About this task:
Could you output, exactly and with nothing else, every line from the one that contains "match exec i s with" through the last line of the listing below?

Data:
════════════════════
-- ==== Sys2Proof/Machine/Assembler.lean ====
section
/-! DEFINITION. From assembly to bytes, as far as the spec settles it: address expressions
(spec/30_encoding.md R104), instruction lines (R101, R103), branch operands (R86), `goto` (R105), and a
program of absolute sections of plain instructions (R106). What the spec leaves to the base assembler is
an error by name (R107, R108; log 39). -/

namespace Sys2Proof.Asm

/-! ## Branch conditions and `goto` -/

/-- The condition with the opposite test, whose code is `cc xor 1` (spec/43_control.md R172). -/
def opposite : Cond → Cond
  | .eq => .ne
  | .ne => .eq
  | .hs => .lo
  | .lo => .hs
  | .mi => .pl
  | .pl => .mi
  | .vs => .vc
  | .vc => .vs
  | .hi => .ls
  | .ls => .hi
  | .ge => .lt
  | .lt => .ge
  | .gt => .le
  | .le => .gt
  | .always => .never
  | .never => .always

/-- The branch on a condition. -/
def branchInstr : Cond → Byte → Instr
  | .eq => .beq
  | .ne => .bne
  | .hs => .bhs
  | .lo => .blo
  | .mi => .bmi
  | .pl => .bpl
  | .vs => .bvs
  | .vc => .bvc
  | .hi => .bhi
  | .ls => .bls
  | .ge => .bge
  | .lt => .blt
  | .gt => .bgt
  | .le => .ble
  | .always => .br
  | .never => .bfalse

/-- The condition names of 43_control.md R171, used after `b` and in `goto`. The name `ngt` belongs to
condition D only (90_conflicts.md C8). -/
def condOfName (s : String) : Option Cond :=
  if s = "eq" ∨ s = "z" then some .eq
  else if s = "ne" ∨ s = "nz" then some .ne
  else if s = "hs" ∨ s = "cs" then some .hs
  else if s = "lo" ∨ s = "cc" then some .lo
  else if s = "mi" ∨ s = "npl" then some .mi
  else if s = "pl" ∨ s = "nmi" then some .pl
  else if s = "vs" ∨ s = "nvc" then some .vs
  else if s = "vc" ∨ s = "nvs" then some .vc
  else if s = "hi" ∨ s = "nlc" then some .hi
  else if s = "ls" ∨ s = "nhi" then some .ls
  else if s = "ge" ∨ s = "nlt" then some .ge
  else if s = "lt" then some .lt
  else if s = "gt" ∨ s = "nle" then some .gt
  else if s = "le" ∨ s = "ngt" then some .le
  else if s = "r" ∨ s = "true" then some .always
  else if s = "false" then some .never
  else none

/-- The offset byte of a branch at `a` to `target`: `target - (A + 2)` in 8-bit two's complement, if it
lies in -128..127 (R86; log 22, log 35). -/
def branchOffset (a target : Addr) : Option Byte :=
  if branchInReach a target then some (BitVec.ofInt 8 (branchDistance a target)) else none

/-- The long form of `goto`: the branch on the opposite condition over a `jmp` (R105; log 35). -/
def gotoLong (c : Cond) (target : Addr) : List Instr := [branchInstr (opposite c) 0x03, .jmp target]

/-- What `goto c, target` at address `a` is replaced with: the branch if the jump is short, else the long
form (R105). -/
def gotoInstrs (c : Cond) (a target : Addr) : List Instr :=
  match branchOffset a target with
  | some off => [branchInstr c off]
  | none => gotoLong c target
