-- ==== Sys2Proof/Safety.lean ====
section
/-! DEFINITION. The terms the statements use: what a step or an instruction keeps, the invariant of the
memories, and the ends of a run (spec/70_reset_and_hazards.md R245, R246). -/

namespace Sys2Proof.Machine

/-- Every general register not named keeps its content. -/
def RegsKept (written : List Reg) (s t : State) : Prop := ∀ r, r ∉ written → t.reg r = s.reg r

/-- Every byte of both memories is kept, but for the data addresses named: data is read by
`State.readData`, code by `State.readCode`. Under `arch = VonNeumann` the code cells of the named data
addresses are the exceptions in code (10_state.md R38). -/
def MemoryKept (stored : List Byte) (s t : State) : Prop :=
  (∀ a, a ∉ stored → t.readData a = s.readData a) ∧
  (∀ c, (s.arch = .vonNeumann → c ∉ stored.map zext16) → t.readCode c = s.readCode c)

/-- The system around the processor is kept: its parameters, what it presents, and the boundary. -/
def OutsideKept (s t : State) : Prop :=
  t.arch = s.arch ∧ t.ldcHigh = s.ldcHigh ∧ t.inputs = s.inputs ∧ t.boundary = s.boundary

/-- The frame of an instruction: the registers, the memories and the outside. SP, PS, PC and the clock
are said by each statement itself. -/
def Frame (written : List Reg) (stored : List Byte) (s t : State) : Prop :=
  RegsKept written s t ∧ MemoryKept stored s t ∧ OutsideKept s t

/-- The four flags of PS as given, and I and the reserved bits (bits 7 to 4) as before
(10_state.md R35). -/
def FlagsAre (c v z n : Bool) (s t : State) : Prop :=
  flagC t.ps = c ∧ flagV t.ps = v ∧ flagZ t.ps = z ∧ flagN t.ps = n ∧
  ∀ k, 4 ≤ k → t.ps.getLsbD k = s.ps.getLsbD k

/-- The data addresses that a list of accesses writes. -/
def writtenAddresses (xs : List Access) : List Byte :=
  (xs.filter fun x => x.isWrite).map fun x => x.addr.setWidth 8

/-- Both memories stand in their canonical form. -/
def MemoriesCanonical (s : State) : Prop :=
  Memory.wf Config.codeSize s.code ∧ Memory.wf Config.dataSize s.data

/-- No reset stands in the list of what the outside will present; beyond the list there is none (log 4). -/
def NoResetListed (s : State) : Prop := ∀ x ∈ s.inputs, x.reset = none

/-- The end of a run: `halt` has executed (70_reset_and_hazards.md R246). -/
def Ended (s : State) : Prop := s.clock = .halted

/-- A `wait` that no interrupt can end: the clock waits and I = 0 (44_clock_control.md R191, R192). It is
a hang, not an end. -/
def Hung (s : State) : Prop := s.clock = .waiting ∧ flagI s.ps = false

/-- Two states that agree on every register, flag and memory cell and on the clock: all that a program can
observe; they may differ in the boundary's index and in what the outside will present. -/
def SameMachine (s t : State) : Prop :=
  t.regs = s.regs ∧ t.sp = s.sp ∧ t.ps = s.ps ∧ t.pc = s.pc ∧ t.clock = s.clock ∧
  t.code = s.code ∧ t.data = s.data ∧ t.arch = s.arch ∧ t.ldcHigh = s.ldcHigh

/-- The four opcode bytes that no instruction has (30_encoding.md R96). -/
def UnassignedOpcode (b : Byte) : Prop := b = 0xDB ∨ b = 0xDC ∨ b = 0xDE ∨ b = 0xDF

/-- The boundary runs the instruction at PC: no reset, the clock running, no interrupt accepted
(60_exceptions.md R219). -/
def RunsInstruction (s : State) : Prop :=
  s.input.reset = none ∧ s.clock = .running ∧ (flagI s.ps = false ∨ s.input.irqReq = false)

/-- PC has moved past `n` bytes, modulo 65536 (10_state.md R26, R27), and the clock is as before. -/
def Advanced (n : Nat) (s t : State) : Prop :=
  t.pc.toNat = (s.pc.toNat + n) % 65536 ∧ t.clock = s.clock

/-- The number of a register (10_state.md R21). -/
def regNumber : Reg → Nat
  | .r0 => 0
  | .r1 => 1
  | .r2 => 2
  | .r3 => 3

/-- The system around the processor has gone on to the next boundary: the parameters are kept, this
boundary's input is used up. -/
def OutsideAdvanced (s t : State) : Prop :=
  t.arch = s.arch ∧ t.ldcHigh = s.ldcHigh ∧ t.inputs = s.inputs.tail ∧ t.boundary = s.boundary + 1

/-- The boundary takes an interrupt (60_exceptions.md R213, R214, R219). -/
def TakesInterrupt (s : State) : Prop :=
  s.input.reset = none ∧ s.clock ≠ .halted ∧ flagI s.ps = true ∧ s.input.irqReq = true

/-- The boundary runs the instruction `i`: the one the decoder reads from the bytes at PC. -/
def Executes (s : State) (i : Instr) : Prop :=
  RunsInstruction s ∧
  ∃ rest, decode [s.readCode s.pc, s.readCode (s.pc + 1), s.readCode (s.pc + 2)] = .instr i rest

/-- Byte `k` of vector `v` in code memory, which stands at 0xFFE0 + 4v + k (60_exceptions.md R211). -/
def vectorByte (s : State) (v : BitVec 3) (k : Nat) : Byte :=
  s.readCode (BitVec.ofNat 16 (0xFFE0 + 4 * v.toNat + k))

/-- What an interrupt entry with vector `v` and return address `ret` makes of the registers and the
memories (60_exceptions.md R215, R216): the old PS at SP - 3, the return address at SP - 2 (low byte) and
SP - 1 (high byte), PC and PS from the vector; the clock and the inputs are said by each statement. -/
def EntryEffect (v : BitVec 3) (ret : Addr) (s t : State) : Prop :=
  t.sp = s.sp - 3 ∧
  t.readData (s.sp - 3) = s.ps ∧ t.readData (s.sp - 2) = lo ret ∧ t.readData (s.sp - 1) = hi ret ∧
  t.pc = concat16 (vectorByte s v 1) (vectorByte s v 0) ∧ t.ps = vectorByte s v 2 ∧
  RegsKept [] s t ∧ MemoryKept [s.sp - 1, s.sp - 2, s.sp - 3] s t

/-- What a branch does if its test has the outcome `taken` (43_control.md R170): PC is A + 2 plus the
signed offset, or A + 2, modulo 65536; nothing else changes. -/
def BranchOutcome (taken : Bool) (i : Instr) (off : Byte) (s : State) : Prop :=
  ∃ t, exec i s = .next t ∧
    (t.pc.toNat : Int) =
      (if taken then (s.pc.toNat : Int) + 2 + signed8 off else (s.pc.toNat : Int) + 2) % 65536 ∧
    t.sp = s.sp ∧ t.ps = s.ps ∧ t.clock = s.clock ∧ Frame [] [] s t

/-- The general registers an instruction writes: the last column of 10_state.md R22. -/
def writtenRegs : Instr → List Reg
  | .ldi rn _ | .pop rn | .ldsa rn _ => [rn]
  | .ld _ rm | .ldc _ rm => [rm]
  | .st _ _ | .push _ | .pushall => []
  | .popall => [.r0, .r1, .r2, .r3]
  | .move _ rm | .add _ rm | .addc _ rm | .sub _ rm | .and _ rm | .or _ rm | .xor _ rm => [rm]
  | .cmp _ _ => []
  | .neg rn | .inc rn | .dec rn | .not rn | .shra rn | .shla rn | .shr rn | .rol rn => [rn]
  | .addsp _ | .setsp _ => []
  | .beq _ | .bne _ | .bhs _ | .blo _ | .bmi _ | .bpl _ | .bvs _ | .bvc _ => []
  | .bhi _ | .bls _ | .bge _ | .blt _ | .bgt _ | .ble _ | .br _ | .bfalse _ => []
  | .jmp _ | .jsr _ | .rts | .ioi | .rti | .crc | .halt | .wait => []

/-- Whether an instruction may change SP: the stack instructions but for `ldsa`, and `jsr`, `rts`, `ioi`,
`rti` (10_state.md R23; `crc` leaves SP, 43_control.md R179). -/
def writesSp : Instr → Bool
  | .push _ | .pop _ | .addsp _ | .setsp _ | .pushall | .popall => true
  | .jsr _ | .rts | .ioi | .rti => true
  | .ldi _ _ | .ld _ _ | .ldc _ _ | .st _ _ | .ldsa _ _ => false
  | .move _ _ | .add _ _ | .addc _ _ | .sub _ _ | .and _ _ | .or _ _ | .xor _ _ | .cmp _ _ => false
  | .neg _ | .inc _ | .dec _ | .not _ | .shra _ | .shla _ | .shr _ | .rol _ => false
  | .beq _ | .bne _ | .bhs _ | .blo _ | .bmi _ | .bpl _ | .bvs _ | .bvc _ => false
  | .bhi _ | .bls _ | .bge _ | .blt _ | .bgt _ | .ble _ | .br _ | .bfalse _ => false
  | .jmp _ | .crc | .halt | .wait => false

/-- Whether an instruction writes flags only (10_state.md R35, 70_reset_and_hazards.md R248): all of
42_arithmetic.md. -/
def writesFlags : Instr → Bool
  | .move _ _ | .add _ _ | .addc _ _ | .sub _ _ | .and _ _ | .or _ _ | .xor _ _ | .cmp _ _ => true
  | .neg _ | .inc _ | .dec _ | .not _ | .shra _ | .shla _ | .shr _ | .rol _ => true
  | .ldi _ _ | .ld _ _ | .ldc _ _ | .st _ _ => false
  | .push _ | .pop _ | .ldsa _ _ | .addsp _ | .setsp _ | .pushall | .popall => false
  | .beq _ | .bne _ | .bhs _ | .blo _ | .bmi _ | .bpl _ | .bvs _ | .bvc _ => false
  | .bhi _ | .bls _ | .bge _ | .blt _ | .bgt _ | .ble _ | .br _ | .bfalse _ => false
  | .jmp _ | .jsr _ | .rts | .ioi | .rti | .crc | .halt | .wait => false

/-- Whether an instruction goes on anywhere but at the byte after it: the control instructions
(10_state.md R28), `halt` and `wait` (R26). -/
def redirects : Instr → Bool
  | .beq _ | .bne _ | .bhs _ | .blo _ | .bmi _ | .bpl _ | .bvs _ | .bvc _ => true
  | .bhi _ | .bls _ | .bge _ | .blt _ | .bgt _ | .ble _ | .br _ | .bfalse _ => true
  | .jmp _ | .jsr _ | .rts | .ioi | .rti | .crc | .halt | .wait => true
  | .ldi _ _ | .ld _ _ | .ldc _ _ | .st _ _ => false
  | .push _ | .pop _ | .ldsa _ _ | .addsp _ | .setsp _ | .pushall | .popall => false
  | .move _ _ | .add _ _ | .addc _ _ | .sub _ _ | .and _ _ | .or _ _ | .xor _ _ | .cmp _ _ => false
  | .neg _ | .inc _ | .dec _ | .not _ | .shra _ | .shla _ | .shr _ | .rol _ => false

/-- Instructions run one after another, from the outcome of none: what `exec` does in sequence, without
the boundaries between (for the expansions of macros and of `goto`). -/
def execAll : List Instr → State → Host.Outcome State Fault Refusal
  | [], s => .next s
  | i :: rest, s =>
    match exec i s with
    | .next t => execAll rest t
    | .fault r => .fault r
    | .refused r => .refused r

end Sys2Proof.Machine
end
════════════════════
Solution to the problem:
    match exec i s with
    | .next t => execAll rest t
    | .fault r => .fault r
    | .refused r => .refused r

end Sys2Proof.Machine
end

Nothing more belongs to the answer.